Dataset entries
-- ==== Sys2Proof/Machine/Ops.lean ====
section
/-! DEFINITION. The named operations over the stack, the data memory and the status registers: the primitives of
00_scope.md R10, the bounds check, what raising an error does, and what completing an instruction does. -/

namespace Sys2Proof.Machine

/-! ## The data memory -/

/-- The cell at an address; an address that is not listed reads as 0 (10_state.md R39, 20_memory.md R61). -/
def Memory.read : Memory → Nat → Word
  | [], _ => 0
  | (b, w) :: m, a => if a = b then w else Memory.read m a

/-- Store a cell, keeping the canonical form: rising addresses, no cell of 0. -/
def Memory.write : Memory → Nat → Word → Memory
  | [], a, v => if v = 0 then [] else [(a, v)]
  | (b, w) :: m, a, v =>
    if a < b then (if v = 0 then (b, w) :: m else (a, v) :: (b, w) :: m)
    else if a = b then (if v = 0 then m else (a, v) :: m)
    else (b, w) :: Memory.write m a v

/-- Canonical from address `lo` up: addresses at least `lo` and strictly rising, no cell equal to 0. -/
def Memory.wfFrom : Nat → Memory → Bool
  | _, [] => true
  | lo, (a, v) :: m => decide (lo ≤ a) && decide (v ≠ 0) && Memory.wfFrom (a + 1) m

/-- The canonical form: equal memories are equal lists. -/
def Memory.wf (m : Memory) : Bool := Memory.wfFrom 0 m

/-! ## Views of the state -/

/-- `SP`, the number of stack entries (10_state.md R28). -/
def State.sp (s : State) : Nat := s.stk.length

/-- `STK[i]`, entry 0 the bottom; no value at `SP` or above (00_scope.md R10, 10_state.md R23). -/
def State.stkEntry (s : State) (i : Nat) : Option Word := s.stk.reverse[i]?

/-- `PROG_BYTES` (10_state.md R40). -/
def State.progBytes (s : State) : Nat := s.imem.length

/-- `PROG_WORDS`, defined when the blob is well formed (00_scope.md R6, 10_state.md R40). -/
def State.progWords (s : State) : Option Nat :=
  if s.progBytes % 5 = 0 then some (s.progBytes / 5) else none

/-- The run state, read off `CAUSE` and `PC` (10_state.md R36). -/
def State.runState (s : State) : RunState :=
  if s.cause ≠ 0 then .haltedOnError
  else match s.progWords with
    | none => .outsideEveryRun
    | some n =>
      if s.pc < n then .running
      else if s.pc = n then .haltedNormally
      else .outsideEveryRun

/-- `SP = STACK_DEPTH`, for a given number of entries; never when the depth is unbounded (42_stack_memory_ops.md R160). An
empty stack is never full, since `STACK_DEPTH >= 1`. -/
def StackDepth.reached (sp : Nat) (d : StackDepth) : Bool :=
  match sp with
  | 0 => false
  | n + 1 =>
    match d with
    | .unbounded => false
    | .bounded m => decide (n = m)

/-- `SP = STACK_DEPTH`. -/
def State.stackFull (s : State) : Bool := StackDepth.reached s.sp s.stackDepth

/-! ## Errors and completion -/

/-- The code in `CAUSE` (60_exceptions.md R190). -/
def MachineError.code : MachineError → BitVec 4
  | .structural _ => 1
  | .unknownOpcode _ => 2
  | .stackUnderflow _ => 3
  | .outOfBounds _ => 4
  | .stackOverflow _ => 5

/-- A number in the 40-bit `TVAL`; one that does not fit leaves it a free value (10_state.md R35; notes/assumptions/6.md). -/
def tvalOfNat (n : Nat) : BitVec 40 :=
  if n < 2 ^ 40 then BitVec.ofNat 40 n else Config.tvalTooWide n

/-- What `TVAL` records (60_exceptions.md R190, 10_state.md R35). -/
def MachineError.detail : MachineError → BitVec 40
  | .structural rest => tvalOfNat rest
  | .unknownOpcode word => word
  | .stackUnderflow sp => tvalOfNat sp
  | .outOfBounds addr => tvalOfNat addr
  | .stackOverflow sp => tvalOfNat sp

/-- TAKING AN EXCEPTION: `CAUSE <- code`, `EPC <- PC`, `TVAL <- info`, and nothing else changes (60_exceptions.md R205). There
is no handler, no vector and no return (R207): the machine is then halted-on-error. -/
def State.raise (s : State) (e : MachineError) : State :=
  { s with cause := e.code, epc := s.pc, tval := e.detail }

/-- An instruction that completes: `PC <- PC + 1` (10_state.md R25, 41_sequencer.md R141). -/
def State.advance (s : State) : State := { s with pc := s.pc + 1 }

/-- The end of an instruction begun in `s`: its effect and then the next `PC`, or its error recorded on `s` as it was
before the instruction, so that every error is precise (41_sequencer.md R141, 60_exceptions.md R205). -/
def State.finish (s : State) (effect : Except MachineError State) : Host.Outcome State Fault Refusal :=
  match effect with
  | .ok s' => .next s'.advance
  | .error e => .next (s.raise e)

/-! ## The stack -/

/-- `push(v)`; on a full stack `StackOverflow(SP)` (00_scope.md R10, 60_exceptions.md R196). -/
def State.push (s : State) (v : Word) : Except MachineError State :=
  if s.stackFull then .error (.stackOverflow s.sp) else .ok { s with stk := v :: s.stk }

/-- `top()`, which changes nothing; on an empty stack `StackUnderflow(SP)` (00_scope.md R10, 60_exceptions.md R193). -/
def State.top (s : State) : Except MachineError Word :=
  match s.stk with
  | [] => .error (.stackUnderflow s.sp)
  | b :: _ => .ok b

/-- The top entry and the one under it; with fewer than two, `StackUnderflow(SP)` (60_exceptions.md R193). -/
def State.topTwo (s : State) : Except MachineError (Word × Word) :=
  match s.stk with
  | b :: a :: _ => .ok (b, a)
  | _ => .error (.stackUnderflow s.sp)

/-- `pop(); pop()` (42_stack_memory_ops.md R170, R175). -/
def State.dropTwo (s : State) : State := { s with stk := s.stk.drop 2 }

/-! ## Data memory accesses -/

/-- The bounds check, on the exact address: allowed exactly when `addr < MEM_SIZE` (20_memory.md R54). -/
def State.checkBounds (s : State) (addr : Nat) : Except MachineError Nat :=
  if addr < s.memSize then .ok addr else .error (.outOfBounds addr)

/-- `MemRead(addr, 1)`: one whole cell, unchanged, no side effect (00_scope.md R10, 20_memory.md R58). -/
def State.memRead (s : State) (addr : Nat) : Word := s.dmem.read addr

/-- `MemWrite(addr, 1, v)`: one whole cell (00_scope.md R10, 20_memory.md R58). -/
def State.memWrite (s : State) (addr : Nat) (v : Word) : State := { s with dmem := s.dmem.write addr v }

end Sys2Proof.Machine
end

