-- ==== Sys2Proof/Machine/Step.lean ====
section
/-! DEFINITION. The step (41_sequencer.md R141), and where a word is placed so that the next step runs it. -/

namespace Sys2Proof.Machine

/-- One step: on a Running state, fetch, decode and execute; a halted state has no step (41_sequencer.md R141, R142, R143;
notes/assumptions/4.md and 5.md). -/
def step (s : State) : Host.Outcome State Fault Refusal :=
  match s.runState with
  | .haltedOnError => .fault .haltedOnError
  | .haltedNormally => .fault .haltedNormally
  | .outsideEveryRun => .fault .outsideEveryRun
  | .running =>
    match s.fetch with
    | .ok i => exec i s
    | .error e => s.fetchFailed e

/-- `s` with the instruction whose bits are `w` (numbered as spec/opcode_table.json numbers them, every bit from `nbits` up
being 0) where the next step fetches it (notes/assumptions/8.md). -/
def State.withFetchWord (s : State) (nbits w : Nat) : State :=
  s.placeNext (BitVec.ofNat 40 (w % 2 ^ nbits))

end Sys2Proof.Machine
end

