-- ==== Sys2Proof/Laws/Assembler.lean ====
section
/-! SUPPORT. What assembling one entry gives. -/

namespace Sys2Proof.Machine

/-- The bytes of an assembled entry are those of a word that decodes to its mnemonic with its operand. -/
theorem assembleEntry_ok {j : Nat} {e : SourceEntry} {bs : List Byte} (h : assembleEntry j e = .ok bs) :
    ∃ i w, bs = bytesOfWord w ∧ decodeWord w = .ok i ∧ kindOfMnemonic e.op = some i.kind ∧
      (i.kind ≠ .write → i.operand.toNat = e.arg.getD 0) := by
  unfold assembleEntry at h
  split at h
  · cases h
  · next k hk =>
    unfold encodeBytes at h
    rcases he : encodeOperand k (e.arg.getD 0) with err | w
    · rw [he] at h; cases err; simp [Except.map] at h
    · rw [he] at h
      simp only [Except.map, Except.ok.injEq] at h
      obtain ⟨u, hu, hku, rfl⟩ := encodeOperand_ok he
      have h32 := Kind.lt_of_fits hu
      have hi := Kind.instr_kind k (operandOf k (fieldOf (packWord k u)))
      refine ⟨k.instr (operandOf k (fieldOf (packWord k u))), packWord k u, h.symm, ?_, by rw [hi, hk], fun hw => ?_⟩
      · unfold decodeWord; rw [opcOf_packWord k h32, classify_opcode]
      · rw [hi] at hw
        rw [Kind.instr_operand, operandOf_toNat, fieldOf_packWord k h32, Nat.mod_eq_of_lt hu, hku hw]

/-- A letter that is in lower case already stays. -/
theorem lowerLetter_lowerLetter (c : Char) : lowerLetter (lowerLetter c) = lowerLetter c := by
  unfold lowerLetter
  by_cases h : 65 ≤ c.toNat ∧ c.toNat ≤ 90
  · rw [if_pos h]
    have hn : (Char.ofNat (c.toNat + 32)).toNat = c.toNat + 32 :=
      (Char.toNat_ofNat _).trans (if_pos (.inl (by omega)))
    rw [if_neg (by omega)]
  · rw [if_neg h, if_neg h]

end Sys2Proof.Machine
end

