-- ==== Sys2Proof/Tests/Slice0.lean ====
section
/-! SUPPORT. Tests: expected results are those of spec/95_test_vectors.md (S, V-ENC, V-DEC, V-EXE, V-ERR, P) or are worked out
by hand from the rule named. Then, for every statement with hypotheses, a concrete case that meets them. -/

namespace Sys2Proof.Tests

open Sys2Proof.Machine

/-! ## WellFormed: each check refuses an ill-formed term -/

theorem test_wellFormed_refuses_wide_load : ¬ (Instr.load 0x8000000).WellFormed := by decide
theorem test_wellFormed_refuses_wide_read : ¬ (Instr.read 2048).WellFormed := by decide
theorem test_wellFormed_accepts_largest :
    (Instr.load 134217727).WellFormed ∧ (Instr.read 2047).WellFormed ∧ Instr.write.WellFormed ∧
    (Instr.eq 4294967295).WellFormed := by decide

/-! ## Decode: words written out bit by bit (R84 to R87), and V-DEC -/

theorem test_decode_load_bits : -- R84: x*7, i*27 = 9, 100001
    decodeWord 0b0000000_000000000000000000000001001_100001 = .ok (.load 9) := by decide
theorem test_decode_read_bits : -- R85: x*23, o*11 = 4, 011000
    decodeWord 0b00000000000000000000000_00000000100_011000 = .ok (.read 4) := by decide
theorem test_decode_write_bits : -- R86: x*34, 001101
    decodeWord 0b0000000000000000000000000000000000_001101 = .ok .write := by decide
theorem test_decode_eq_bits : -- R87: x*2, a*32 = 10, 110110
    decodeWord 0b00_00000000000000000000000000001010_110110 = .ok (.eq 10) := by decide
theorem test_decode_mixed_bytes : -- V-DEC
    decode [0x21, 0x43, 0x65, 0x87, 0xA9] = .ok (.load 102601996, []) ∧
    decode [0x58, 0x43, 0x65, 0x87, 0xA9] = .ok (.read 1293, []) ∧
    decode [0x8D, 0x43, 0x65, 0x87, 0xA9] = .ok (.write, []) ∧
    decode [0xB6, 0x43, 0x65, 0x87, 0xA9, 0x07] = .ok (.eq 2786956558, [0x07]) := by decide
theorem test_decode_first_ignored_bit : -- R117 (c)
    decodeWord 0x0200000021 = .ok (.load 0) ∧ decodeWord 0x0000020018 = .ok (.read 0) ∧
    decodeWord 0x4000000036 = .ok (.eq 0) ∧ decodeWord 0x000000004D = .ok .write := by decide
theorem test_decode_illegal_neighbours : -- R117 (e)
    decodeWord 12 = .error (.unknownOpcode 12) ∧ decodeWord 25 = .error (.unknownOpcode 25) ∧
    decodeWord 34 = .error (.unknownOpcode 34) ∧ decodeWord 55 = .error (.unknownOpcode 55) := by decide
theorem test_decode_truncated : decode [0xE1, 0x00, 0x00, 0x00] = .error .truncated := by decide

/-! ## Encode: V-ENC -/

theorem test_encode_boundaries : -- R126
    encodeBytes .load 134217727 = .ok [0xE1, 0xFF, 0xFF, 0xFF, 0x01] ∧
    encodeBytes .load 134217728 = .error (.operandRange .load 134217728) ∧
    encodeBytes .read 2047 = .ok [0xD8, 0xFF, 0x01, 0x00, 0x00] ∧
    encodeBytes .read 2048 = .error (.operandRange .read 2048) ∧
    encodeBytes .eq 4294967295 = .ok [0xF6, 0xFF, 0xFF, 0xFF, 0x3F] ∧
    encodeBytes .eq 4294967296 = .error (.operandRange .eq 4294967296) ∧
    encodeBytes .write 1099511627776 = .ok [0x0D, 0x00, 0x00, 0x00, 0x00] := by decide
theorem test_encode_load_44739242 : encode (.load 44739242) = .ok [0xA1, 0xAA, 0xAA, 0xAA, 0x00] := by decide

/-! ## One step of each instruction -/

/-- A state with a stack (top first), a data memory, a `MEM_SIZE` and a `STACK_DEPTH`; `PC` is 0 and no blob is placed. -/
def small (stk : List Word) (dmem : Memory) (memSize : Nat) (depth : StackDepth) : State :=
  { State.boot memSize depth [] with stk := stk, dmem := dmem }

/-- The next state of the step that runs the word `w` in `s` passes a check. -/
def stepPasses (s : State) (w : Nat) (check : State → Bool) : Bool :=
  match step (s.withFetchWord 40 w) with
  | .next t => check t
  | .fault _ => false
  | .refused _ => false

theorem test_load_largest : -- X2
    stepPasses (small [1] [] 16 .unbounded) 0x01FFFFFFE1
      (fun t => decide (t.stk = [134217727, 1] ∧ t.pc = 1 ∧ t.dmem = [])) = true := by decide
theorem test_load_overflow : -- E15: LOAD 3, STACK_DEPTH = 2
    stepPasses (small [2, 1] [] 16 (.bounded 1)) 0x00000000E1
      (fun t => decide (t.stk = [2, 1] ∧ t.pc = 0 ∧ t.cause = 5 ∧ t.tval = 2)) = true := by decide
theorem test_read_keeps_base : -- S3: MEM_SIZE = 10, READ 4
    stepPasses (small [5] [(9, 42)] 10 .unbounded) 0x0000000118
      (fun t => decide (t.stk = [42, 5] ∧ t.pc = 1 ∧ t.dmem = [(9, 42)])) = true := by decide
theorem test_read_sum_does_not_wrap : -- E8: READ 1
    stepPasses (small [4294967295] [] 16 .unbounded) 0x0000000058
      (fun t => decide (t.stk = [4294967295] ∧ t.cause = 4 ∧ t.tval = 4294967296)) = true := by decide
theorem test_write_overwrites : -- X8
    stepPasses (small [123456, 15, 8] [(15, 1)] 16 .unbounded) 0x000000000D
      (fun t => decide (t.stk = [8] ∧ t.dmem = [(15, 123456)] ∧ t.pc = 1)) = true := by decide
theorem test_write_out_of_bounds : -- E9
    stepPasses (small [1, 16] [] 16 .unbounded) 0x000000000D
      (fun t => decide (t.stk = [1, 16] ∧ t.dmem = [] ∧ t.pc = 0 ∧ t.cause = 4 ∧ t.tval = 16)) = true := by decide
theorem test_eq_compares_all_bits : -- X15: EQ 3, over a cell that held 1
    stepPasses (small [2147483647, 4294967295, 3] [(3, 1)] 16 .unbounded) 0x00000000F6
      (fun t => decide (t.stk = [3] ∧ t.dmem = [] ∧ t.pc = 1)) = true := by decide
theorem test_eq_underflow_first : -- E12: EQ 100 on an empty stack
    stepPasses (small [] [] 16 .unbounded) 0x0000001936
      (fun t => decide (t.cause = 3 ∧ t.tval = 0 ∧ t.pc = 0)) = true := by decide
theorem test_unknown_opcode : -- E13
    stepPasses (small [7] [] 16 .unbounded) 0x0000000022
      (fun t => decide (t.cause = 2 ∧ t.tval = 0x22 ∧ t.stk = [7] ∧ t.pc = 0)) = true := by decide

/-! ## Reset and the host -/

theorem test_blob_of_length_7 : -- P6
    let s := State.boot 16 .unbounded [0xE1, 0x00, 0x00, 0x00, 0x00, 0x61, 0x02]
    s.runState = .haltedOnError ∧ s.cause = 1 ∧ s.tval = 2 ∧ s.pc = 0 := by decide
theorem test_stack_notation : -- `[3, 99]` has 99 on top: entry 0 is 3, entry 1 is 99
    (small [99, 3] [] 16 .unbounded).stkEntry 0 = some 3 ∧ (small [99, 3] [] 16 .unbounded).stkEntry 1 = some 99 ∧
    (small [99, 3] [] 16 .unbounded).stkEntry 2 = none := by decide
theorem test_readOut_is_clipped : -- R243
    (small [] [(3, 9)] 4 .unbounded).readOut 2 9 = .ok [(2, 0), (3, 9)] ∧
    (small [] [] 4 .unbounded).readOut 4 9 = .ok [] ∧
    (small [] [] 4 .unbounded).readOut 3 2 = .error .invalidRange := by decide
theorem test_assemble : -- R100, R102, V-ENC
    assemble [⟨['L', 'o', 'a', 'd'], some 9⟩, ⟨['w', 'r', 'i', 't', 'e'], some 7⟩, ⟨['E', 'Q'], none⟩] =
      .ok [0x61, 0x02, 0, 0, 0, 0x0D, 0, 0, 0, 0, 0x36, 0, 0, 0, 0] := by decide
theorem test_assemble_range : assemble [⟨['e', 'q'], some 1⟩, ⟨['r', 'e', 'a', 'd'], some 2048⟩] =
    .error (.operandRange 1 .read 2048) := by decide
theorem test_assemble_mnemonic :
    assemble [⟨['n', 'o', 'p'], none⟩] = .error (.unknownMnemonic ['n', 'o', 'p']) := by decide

### EXERCISE
A word-for-word copy of the lines above from the one with "encodeBytes .read 2048" through the one with "encodeBytes .write 1099511627776", inclusive, is the only output wanted.

### ANSWER TO THIS PROBLEM
    encodeBytes .read 2048 = .error (.operandRange .read 2048) ∧
    encodeBytes .eq 4294967295 = .ok [0xF6, 0xFF, 0xFF, 0xFF, 0x3F] ∧
    encodeBytes .eq 4294967296 = .error (.operandRange .eq 4294967296) ∧
    encodeBytes .write 1099511627776 = .ok [0x0D, 0x00, 0x00, 0x00, 0x00] := by decide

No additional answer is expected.